Goodwin caught King in a quiet moment, listening to William Sloane Coffin speak during a CALCAV press conference. This event is significant for Goodwin because it was the first and only time he ever spoke to King. "A news photographer tries to be an invisible person," Goodwin says. "You try to get your photographs like you're a fly on the wall." But he couldn't resist approaching King after the conference since there weren't many people in the room. Goodwin recalls, "I simply said, 'Dr King, I've photographed you many times, we've never talked, but you know my father." And King said, 'Who's your father?'" When Goodwin named the Rev. Dean Goodwin, who knew both King and King's father through Baptist conferences and events, King responded, "Yes I knew your father very well. Please give him my warmest regards."
Rev. Martin Luther King Jr., Rev.

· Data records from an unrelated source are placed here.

/-- A permitted read: the errors found on it, the data, the poison mark (R251, R255). -/
def Device.matrixRead (d : Device) (master target a len ahead : Nat) (clocks : Nat) (named : Bool) (errs symbol owner : Nat) : Device :=
  let cls := targetClass target
  let u := unitOf target a
  let stored := (unitsOf target a len).any (d.isPoisoned cls)
  let found := d.readFinds cls errs
  let d := if stored then d else d.tookBeyond cls errs
  let d := if stored then d.bump (Reg.memPoisonReads (cls - 1))
    else if found = 1 then d.correctable cls false (if cls = 4 then symbol else 0xFF) u owner
    else if found = 2 then (d.uncorrectable cls 1 false u owner).keyStoreError cls
    else d
  let poison := stored || found == 2
  let d := if poison then d.matrixConsumed master named else d
  let data := (List.range len).map (fun k => if target = 1 then d.mramByte (a + k) else if target = 2 then d.hbmByte (a + k) else 0)
  d.matrixAnswer master target 0 ahead clocks (if target = 1 ∨ target = 2 then data else []) poison

/-- A permitted write: an aligned granule of HBM or "size not supported" (R245); MRAM merged line by line (R248). -/
def Device.matrixWrite (d : Device) (master target a ahead clocks : Nat) (bs : List Nat) : Device :=
  if target = 2 then
    if a % 64 ≠ 0 ∨ bs.length ≠ 64 then d.matrixAnswer master target 3 ahead clocks [] false
    else
      let d := d.setPoison 4 a false
      ({ d with mem := { d.mem with hbm := Memory.writeAll d.mem.hbm a bs } }).matrixAnswer master target 0 ahead clocks [] false
  else if target = 1 then
    (d.each (linesOf a bs.length) (fun l x => (x.setPoison 5 (32 * l) false).writeLine l (mergeLine a bs l (x.mramLine l)))).matrixAnswer
      master target 0 ahead clocks [] false
  else ((d.each (List.range bs.length) (fun k x => x.setPoison (targetClass target) (a + k) false))).matrixAnswer master target 0 ahead clocks [] false

/-- MATRIX_REQUEST: one transaction of a master at a target. `mapped`: a block window implements the address; `errs`: the wrong bits or
symbols of the unit read, at `symbol` of an HBM granule; `rivals`: masters that request the target on the same clock. The core's own request waits for the end of a gap (R261). -/
def execMatrixRequest (master : Fin 6) (target : Fin 4) (write : Bool) (address : BitVec 48) (data : List Byte) (len : Fin 65)
    (named mapped : Bool) (errs : Nat) (symbol : Fin 72) (owner : Fin 16) (rivals : List (Fin 6)) (s : State) : Host.Outcome State Fault Refusal :=
  onDev s (fun d =>
    if d.dead then d
    else
      let d := if master = 0 then d.afterGap else d
      let a := address.toNat
      let bs := (data.take 64).map (·.toNat)
      let n := if write then bs.length else len.val
      let ahead := d.ahead target master (rivals.map (·.val))
      let clocks := d.grantClocks target master (rivals.map (·.val))
      if (target = 0 ∧ !mapped) ∨ (target ≠ 0 ∧ targetBytes target < a + n) then
        (d.defaultTarget master 1 a).matrixAnswer master target 1 ahead clocks [] false
      else if !d.permits master target write named a n then
        (d.defaultTarget master 2 a).matrixAnswer master target 2 ahead clocks [] false
      else
        let d := { d with mem := { d.mem with parked := tblPut d.mem.parked target master } }
        if write then d.matrixWrite master target a ahead clocks bs else d.matrixRead master target a n ahead clocks named errs symbol owner)
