/-- ESMC_TIMEOUT: no message for 5 s: QL DNU (R268). -/
def execEsmcTimeout (port : Fin 8) (s : State) : Host.Outcome State Fault Refusal :=
  onDev s (fun d =>
    if d.dead then d
    else if d.get (Reg.timeSynceLane port) = 0xFF ∨ d.get (Reg.timeSynceQlRx port) = 0x0F then d.takeSeq.stale
    else d.takeSeq.ssmReceived port 0x0F)

/-- ESMC_MESSAGE_TRANSMIT: a port with TIME_SYNCE_ESMC_TX sends the advertised QL, or DNU towards the source of the Selected candidate
(R268). -/
def execEsmcMessageTransmit (port : Fin 8) (s : State) : Host.Outcome State Fault Refusal :=
  onDev s (fun d =>
    let p := port.val
    if d.dead ∨ d.get (Reg.timeSynceLane p) = 0xFF ∨ !d.on (Reg.timeSynceEsmcTx p) then d
    else
      let sel := d.get Reg.timeSelected
      let own := sel != 0xFF && d.get (Reg.timeCandSource sel) == 0x20 + p
      d.send (.esmc p (if own then 0x0F else ssmOfQl (d.on (Reg.timeSynceEnhanced p)) d.advertised)))

/-! ### Candidates and selection (R263, R269 to R280) -/

/-- An instant lies within a span before now. -/
def recent (now span : Nat) (t : Option Nat) : Bool :=
  match t with
  | some x => decide (now ≤ x + span)
  | none => false

/-- The far end's reference group, the one with the lowest-numbered subcarrier in use, is in Sync (R130). -/
def Device.farInSync (d : Device) (c : Nat) : Bool :=
  match (List.range 16).find? (fun k => d.get (Reg.lineRxLoad c k) != 0) with
  | some k => d.get (Reg.frmAlignState c (d.groupOfSc c k)) == 4
  | none => false

/-- Fault [0] (Table 11.3). -/
def Device.noSignal (d : Device) (src : Nat) : Bool :=
  if src = 1 then !recent d.now (1500 * fuMs) d.tim.gnssEdge
  else if src = 2 ∨ src = 3 then
    !recent d.now (if d.get (Reg.timeExtMode (src - 2)) = 0 then 1500 * fuMs else 3 * fuSec / d.get (Reg.timeExtFreq (src - 2))) (tblGet d.tim.extEdge (src - 2))
  else if 0x10 ≤ src ∧ src ≤ 0x17 then !recent d.now (3 * fuSec / 16) (d.ptpPort (src - 0x10)).syncAt
  else if 0x20 ≤ src ∧ src ≤ 0x27 then
    d.get (Reg.lanePortState (d.get (Reg.timeSynceLane (src - 0x20)) % 32)) != 2
  else if src = 0x30 ∨ src = 0x31 then
    d.get (Reg.timeLtMode (src - 0x30)) == 0 || d.get (Reg.lineRxState (src - 0x30)) != 3 || !d.farInSync (src - 0x30) || !recent d.now fuSec (d.tim.lt.at (src - 0x30)).exchangeAt
  else d.get Reg.twinState != 3

/-- Fault [3]: no time of day (Table 11.3). -/
def Device.noTimeOfDay (d : Device) (src : Nat) : Bool :=
  if src = 1 then !recent d.now (2 * fuSec) d.tim.gnssPaired || d.tim.gnssBad
  else if 0x10 ≤ src ∧ src ≤ 0x17 then !recent d.now (3 * fuSec / 8) (d.ptpPort (src - 0x10)).announceAt
  else if src = 0x30 ∨ src = 0x31 then !recent d.now (2 * fuSec) (d.tim.lt.at (src - 0x30)).infoAt || (d.tim.lt.at (src - 0x30)).stampBad
  else false

/-- A condition of Table 11.3 on a candidate as the state shows it; a phase jump between two measurements it does not show. -/
def Device.faultHolds (d : Device) (n k : Nat) : Option Bool :=
  let src := d.get (Reg.timeCandSource n)
  match k with
  | 0 => some (d.noSignal src)
  | 1 => some (decide (1000 * d.get (Reg.timeFreqLimit) < (d.getI (Reg.timeCandFreq n)).natAbs))
  | 2 => if d.candF n then some false else none
  | _ => some (d.noTimeOfDay src)

/-- The faults of Table 11.3 that the state shows when a source is named: no signal, no time of day. -/
def Device.faultsShown (d : Device) (src : Nat) : Nat := b2n (d.noSignal src) + 8 * b2n (d.noTimeOfDay src)

/-- CANDIDATE_FAULT_CHANGE: a condition of Table 11.3 appears or ends; stale where the state shows otherwise (R32). -/
def execCandidateFaultChange (cand : Fin 16) (fault : Fin 4) (declare : Bool) (s : State) : Host.Outcome State Fault Refusal :=
  onDev s (fun d =>
    if d.dead ∨ d.get (Reg.timeCandSource cand) = 0 ∨ bitAt (d.get (Reg.timeCandFaults cand)) fault = declare then d
    else if d.faultHolds cand fault = some (!declare) then d.takeSeq.stale
    else d.takeSeq.setFault cand fault declare)

/-- PROOFING_EXPIRY: the candidate becomes Qualified (R270); stale in any other state. -/
def execProofingExpiry (cand : Fin 16) (s : State) : Host.Outcome State Fault Refusal :=
  onDev s (fun d =>
    if d.dead then d
    else
      let d := d.takeSeq
      if d.get (Reg.timeCandState cand) = 2 then (d.candState cand 3).reselect else d.stale)

/-- A source code of Table 11.1. -/
def sourceCode (v : Nat) : Bool :=
  decide (v ≤ 0x03 ∨ (0x10 ≤ v ∧ v ≤ 0x17) ∨ (0x20 ≤ v ∧ v ≤ 0x27) ∨ v = 0x30 ∨ v = 0x31 ∨ v = 0x40)

/-- Why a source is refused (R263). -/
def candSourceCheck (n v : Nat) (d : Device) : Option Err :=
  if !sourceCode v then some (err stInvalidValue)
  else
    match (List.range 16).find? (fun m => m != n && v != 0 && d.get (Reg.timeCandSource m) == v) with
    | some m => some (errObj stInUse (Reg.timeCandSource m).ref)
    | none =>
      if (0x10 ≤ v ∧ v ≤ 0x17 ∧ d.get (Reg.timePtpLane (v - 0x10)) = 0xFF) ∨ (0x20 ≤ v ∧ v ≤ 0x27 ∧ d.get (Reg.timeSynceLane (v - 0x20)) = 0xFF) ∨
        ((v = 0x30 ∨ v = 0x31) ∧ d.on (Reg.hubEnable (v - 0x30)) = true) ∨ (v = 0x31 ∧ d.on Reg.frmBondMode = true) then
        some (err stInvalidCombination)
      else if d.get (Reg.timeCandState n) = 5 then some (err stNotPermitted)
      else none

/-- Effect of a write of TIME_CAND_SOURCE (R263, R270): Disabled, or Failed or Proofing by the faults the state shows. -/
def applyCandSource (n v : Nat) (d : Device) : Device :=
  let d := d.putValue (Reg.timeCandSource n) v
  let d := d.putCand n ⟨true, 15, 0, 0⟩
  if v = 0 then (((d.set (Reg.timeCandFaults n) 0).candState n 0).refreshQl n).reselect
  else
    let bad := d.faultsShown v
    let d := (d.candState n 0).set (Reg.timeCandFaults n) bad
    let d := if v = 1 then d.putCand n { d.cand n with ql := gnssQl (d.get Reg.timeGnssStatus) }
      else if 0x10 ≤ v ∧ v ≤ 0x17 then d.putCand n { d.cand n with ql := qlOfClass (d.get (Reg.timePtpClassRx (v - 0x10))) }
      else if 0x20 ≤ v ∧ v ≤ 0x27 then d.putCand n { d.cand n with ql := qlOfSsm (d.get (Reg.timeSynceQlRx (v - 0x20))) }
      else d
    (((d.candState n (if bad ≠ 0 then 1 else 2)).refreshQl n)).reselect

/-- TIME_CAND_SOURCE. -/
def execTimeCandSource (q : Req) (cand : Fin 16) (v : Val) (s : State) : Host.Outcome State Fault Refusal :=
  onDev s (fun d => d.serve q 2 1 true (Reg.timeCandSource cand).ref (fun _ d =>
    d.plainWriteR (Reg.timeCandSource cand) .any q v (fun d =>
      match candSourceCheck cand v.raw d with
      | some e => (d, .fail e)
      | none => d.withhold q (Reg.timeCandSource cand).ref (applyCandSource cand v.raw d, okWrite))))

/-- TIME_FORCE creates a reference change (R276). -/
def writeTimeForce (q : Req) (v : Val) (d : Device) : Device × Reply :=
  if valueCheck Reg.timeForce .any v = none ∧ 15 < v.raw then d.refuseAction (err stInvalidValue)
  else d.actionWrite Reg.timeForce q v .pps 4 []

/-- TIME_FORCE. -/
def execTimeForce (q : Req) (v : Val) (s : State) : Host.Outcome State Fault Refusal :=
  onDev s (fun d => d.serve q 2 1 true Reg.timeForce.ref (fun _ d => writeTimeForce q v d))

/-- REFERENCE_CHANGE: a change fires on its PPS boundary: a Qualified candidate becomes Selected; otherwise the change fails and the selection
runs again (R276). -/
def execReferenceChange (handle : BitVec 32) (phase : Int) (poison : Bool) (s : State) : Host.Outcome State Fault Refusal :=
  onDev s (fun d =>
    match d.action? handle.toNat with
    | none => d
    | some a =>
      if a.cls = 4 ∧ d.mayFire a = true then
        (d.fire handle.toNat 4 poison (fun a x =>
          if x.get (Reg.timeCandState a.value) = 3 then
            let x := if a.origin = .device then x else x.putValue Reg.timeForce a.value
            .ok (x.takeCandidate a.value phase)
          else .error (err stNotPermitted))).reselect
      else d)

/-- PULL_COMPLETE: the build-out is zero (R277); stale with no pull. -/
def execPullComplete (s : State) : Host.Outcome State Fault Refusal :=
  onDev s (fun d =>
    if d.dead then d
    else
      let d := d.takeSeq
      if d.tim.pull.isSome then d.startPull 0 0 else d.stale)

/-- LOCK_WINDOW_REACHED: within the window for 10 s with no pull: Locked (R280). -/
def execLockWindowReached (s : State) : Host.Outcome State Fault Refusal :=
  onDev s (fun d =>
    if d.dead then d
    else
      let d := d.takeSeq
      if d.get Reg.timeLock = 1 ∧ d.get Reg.timeSelected ≠ 0xFF ∧ d.tim.pull = none then (d.setLock 2).publishHo else d.stale)

/-! ### The loop in software (R283, R284) -/

/-- TIME_LOOP_MODE creates an action of kind PPS. -/
def writeLoopMode (q : Req) (v : Val) (d : Device) : Device × Reply :=
  if valueCheck Reg.timeLoopMode .any v = none ∧ 1 < v.raw then d.refuseAction (err stInvalidValue)
  else d.actionWrite Reg.timeLoopMode q v .pps 8 []

/-- TIME_LOOP_MODE. -/
def execTimeLoopMode (q : Req) (v : Val) (s : State) : Host.Outcome State Fault Refusal :=
  onDev s (fun d => d.serve q 2 1 true Reg.timeLoopMode.ref (fun _ d => writeLoopMode q v d))
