/-- UPSTREAM_HUB_MESSAGE: the message of a leaf's burst that has waited longest: its tag is checked under the burst's C; a failing one is a violation (R165,
R324). No upstream type but REGISTER is defined: a right one has no effect. -/
def execUpstreamHubMessage (c : CarrierNo) (s : State) : Host.Outcome State Fault Refusal :=
  onDev s (fun d =>
    match (d.hub.at c).messages with
    | [] => d
    | m :: r =>
      if d.dead || !d.on (Reg.hubEnable c) then d
      else
        let d := { d with hub := d.hub.put c { d.hub.at c with messages := r } }.takeSeq
        if d.upTagOk c m.leaf (0x800 + m.leaf) (16 * m.count + m.block) m then d else d.violation c m.leaf)

/-- LEAF_TRIM_PERIOD: once per second TRIM to every Active leaf (R170). -/
def execLeafTrimPeriod (c : CarrierNo) (s : State) : Host.Outcome State Fault Refusal :=
  onDev s (fun d =>
    if d.dead || !d.on (Reg.hubEnable c) then d
    else
      d.coreSeq.each ((List.range 128).filter (fun l => d.get (Reg.hubLeafState (leafIx c l)) == 3)) (fun l x => x.sendTrim c l))

/-! ### Leaf entries (R171) -/

/-- LEAF_ASSIGN_TIMEOUT: no valid burst within 100 ms of the first granted cycle: to Absent. -/
def execLeafAssignTimeout (c : CarrierNo) (leaf : LeafNo) (s : State) : Host.Outcome State Fault Refusal :=
  onDev s (fun d =>
    if d.dead then d
    else if d.get (Reg.hubLeafState (leafIx c leaf)) = 2 then (d.takeSeq.leafState c leaf 1).forgetLeaf c leaf
    else d.takeSeq.stale)

/-- LEAF_DEREG_TIMEOUT: HUB_DEREG_TIME seconds in Lost: DISABLE reason 3, to Absent. -/
def execLeafDeregTimeout (c : CarrierNo) (leaf : LeafNo) (s : State) : Host.Outcome State Fault Refusal :=
  onDev s (fun d =>
    if d.dead then d
    else if d.get (Reg.hubLeafState (leafIx c leaf)) = 4 then d.coreSeq.disableLeaf c leaf 3 1
    else d.takeSeq.stale)

/-- Effect of a write of HUB_LEAF_ENABLE: 1 takes a Disabled entry to Absent; 0 disables it, with DISABLE reason 1 unless it was Disabled
or Absent. -/
def applyLeafEnable (c l v : Nat) (d : Device) : Device :=
  let i := leafIx c l
  let st := d.get (Reg.hubLeafState i)
  let d := d.putValue (Reg.hubLeafEnable i) v
  if v = 1 then (if st = 0 then d.leafState c l 1 else d)
  else if st = 0 then d
  else if st = 1 then d.leafState c l 0
  else d.disableLeaf c l 1 0

/-- HUB_LEAF_ENABLE_ON. -/
def execHubLeafEnableOn (q : Req) (c : CarrierNo) (leaf : LeafNo) (s : State) : Host.Outcome State Fault Refusal :=
  onDev s (fun d => d.serve q 2 1 true (Reg.hubLeafEnable (leafIx c leaf)).ref (fun _ d =>
    d.plainWriteR (Reg.hubLeafEnable (leafIx c leaf)) .any q ⟨1, 1⟩ (fun d =>
      d.withhold q (Reg.hubLeafEnable (leafIx c leaf)).ref (applyLeafEnable c leaf 1 d, okWrite))))

/-- HUB_LEAF_ENABLE_OFF. -/
def execHubLeafEnableOff (q : Req) (c : CarrierNo) (leaf : LeafNo) (s : State) : Host.Outcome State Fault Refusal :=
  onDev s (fun d => d.serve q 2 1 true (Reg.hubLeafEnable (leafIx c leaf)).ref (fun _ d =>
    d.plainWriteR (Reg.hubLeafEnable (leafIx c leaf)) .any q ⟨1, 0⟩ (fun d =>
      d.withhold q (Reg.hubLeafEnable (leafIx c leaf)).ref (applyLeafEnable c leaf 0 d, okWrite))))

/-- Effect of a write of HUB_DISC_PERIOD: 0 turns discovery off (R168). -/
def applyDiscPeriod (c v : Nat) (d : Device) : Device :=
  let d := d.putValue (Reg.hubDiscPeriod c) v
  if v = 0 then
    let d := if d.get (Reg.hubDiscState c) = 1 then
        let k := d.get (Reg.hubDiscSc c)
        d.putPath c k { d.pathOf c k with till := d.now }
      else d
    (d.set (Reg.hubDiscState c) 0).set (Reg.hubDiscSc c) 0xFF
  else d

/-- Effect of a write of HUB_US_CD: the dispersion stage of a hub carrier that receives compensates it, as LINE_RX_CD reports (R81, R160). -/
def applyUsCd (c v : Nat) (d : Device) : Device :=
  let d := d.putValue (Reg.hubUsCd c) v
  if d.on (Reg.hubEnable c) ∧ d.get (Reg.lineRxState c) = 3 then d.setI (Reg.lineRxCd c) (d.getI (Reg.hubUsCd c)) else d

/-- HUB_EQ_CYCLES is refused while a leaf is Assigned to Dozing; HUB_LEAF_SERIAL outside Disabled (Table 7.9). -/
def eqCyclesCheck (c : Nat) (d : Device) : Option Err :=
  if (List.range 128).any (fun l => [2, 3, 4, 5].contains (d.get (Reg.hubLeafState (leafIx c l)))) then some (err stNotPermitted) else none

/-- HUB_LEAF_SERIAL of instance i. -/
def leafSerialCheck (i : Nat) (d : Device) : Option Err :=
  if d.get (Reg.hubLeafState i) = 0 then none else some (err stNotPermitted)

/-! ### The millisecond of R123 -/

/-- The leaves' millisecond: the SD criteria over the leaf's bursts (Table 7.5). -/
def leafSd (th set clr setMs clrMs : Nat) (l : HubLeaf) : HubLeaf :=
  if l.msBursts = 0 then l
  else
    let above (pct : Nat) : Bool := decide (pct * th * l.msBits < l.msErrors * 10 ^ 12)
    let bad := l.msFailed != 0
    let s := bad || (l.msBits != 0 && above set)
    let k := !bad && l.msBits != 0 && !above clr
    let sr := if s then l.sdSet + 1 else 0
    let kr := if k then l.sdClr + 1 else 0
    { l with sdSet := sr, sdClr := kr,
             raw := if setMs ≤ sr then withBit l.raw 4 true else if clrMs ≤ kr then withBit l.raw 4 false else l.raw,
             msErrors := 0, msBits := 0, msBursts := 0, msFailed := 0 }

/-- The leaves of a carrier at the end of the millisecond; those whose LSD changes publish it. -/
def Device.leavesMs (d : Device) (c : Nat) : Device :=
  let h := d.hub.at c
  let f := leafSd (thresholdOf (d.overhead c)) (d.get (Reg.frmSdSet c)) (d.get (Reg.frmSdClr c)) (d.get (Reg.frmSdSetMs c)) (d.get (Reg.frmSdClrMs c))
  let new : List (Nat × HubLeaf) := h.leaves.map (fun e => (e.1, f e.2))
  let moved := (h.leaves.filter (fun e => (f e.2).raw != e.2.raw)).map (·.1)
  ({ d with hub := d.hub.put c { h with leaves := new } }).each moved (fun l y => y.publishLeaf c l)

/-- FEC_MS_INTERVAL_END: every 1 ms of device time the framer receives the BER and failed frames of each carrier (R123); every second
FEC_POOL_MEAN (R122). -/
def execFecMsIntervalEnd (s : State) : Host.Outcome State Fault Refusal :=
  onDev s (fun d =>
    if d.dead then d
    else
      let d := ((d.msEnd 0).msEnd 1).poolArea
      let d := (d.leavesMs 0).leavesMs 1
      if d.fec.ms + 1 < 1000 then { d with fec := { d.fec with ms := d.fec.ms + 1 } }
      else ({ d with fec := { d.fec with ms := 0, area := 0 } }).set Reg.fecPoolMean (roundDiv (100 * d.fec.area) fuSec))

end Sys2Proof.Machine
end

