/-- PKT_Q_FLUSH. -/
def execPktQFlush (q : Req) (v : Val) (s : State) : Host.Outcome State Fault Refusal :=
  onDev s (fun d => d.serve q 2 1 true Reg.pktQFlush.ref (fun _ d =>
    d.plainWriteR Reg.pktQFlush (.span 0 262143) q v (fun d => d.withhold q Reg.pktQFlush.ref (applyFlush v.raw d, okWrite))))

/-- The open item of a queue's producer meets the fence. -/
def Device.fenceOpen (d : Device) (q : Nat) : Device :=
  let d := { d with pkt := { d.pkt with rx := d.pkt.rx.map (fun e => if e.2.queue = some q then (e.1, { e.2 with fenced := true, written := 0 }) else e) } }
  let c := (d.queue q).cfg
  if qcDir c = 1 then
    match tblGet d.pkt.ext (qcGroup c) with
    | some x => if x.item.isSome then d.putExt (qcGroup c) { x with fenced := true } else d
    | none => d
  else d

/-- FLUSH_FENCE: unstarted committed items and the open item are discarded; a begun item is sent to its end (R239). -/
def execFlushFence (queue : QueueNo) (headTaken : Nat) (s : State) : Host.Outcome State Fault Refusal :=
  onDev s (fun d =>
    let q := queue.val
    if !(d.queue q).flushing then d
    else
      let d := (d.fenceOpen q).reads q headTaken
      let x := d.queue q
      let keep := if x.begun then x.items.take 1 else []
      let x := x.rewind (x.content.length - x.left)
      let gone := if x.begun then x.items.drop 1 else x.items
      let x := { x with items := keep, flushing := false, state := 2, flushedItems := x.flushedItems + gone.length,
                        flushedBytes := x.flushedBytes + sumOf (gone.map (fun i => chargeOf i.length)) }
      ((d.putQueue q x).watermark q).flushDone q)

/-- FLUSH_COMPLETE: the begun item of a Flushing queue ends: Active again, or Disabled (R239). -/
def execFlushComplete (queue : QueueNo) (s : State) : Host.Outcome State Fault Refusal :=
  onDev s (fun d => if (d.queue queue).state = 2 then (d.endItem queue).flushDone queue else d)

/-- PKT_Q_WM_LATCH of the queue shown written: the latch clears and the queue leaves PKT_WM_LIST (R240). -/
def applyWmLatch (d : Device) : Device :=
  let q := d.get Reg.pktQSelect
  let x := d.queue q
  let d := d.putQueue q { x with latch := 0, wmFirst := 0 }
  { d with pkt := { d.pkt with wmList := d.pkt.wmList.filter (· != q) } }

/-- PKT_Q_WM_LATCH. -/
def execPktQWmLatch (q : Req) (v : Val) (s : State) : Host.Outcome State Fault Refusal :=
  onDev s (fun d => d.serve q 2 1 true Reg.pktQWmLatch.ref (fun _ d =>
    d.plainWriteR Reg.pktQWmLatch .any q v (fun d => d.withhold q Reg.pktQWmLatch.ref (applyWmLatch d, okWrite))))

/-! ### Values of the selected queue, port and flow (0x4016, 0x4022, 0x4002) -/

/-- A clearing write of a counter of the selected queue or port (access RWC); none where the object is not one of them. -/
def Device.packetClear (d : Device) (ref : Nat) : Option Device :=
  let q := d.get Reg.pktQSelect
  let x := d.queue q
  if ref / 256 = 0x4016 then
    some { d with pkt := { d.pkt with counts := tblDel d.pkt.counts (16 * d.get Reg.pktPortSelect + (ref % 256 - 1)) } }
  else if ref / 256 = 0x4022 then
    match ref % 256 with
    | 6 => some (applyWmLatch d)
    | 8 => some (d.putQueue q { x with accepted := 0 })
    | 9 => some (d.putQueue q { x with refused := 0 })
    | 10 => some (d.putQueue q { x with policed := 0 })
    | 11 => some (d.putQueue q { x with rewound := 0 })
    | 12 => some (d.putQueue q { x with flushedItems := 0 })
    | 13 => some (d.putQueue q { x with flushedBytes := 0 })
    | 14 => some (d.putQueue q { x with fenceWords := 0 })
    | 16 => some (d.putQueue q { x with peak := queueDepth x })
    | _ => none
  else none

/-- PKT_MTU is refused while any queue is enabled (Table 9.11). -/
def mtuCheck (d : Device) : Option Err := if d.pkt.queues.any (fun e => qcEnable e.2.cfg) then some (err stNotPermitted) else none

end Sys2Proof.Machine
end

Ralph Abernathy, Rabbi Abraham Heschel, Rabbi Maurice Eisendrath and Rabbi Everett Gendler in Arlington National Cemetery, February 6, 1968
"In all my life," says Goodwin, "in terms of my photographs, I've thought of photography as reconciling people for the other, reaching across lines of race and gender and helping to make a difference that way." Between 1967 and 1969, CALCAV held annual "Education-Action Mobilizations" in Washington, D.C. for clergy and laypersons from all over the country to converge and put pressure on Congress to end the war in Vietnam. King and Ralph Abernathy, also a Baptist minister, attended the conference on February 6, 1968. In this shot, King and Abernathy are shaking hands with Rabbi Maurice Eisendrath, Rabbi Abraham Heschel and Rabbi Everett Gendler (far right) at Arlington National Cemetery before they led a prayer vigil at the Tomb of the Unknown Soldier.
Arlington National Cemetery, L to R: (unknown), Episcopal Reverend Roger Alling, Roman Catholic Bishop James Shannon, (Rev. Richard Neuhaus in 2nd row), Conservative Rabbi Abraham Heschel, Martin Luther King Jr., Rev. Ralph Abernathy, Rabbi Maurice Eisendrath, Rabbi Everett Gendler
"I don't think I ever went through a period of being a photographic hobbyist," says Goodwin. "Almost as soon as I started taking photographs, I saw them as a combination of historical and an effort to change the world, change society." When Goodwin shot this photograph of religious leaders of many denominations marching through Arlington National Cemetery in protest of the Vietnam War, he had a sense that this was a historic moment. Goodwin ran ahead of the marchers to get a group shot, and was able to capture this one, epic image of all the leaders of the march. King was assassinated two months later.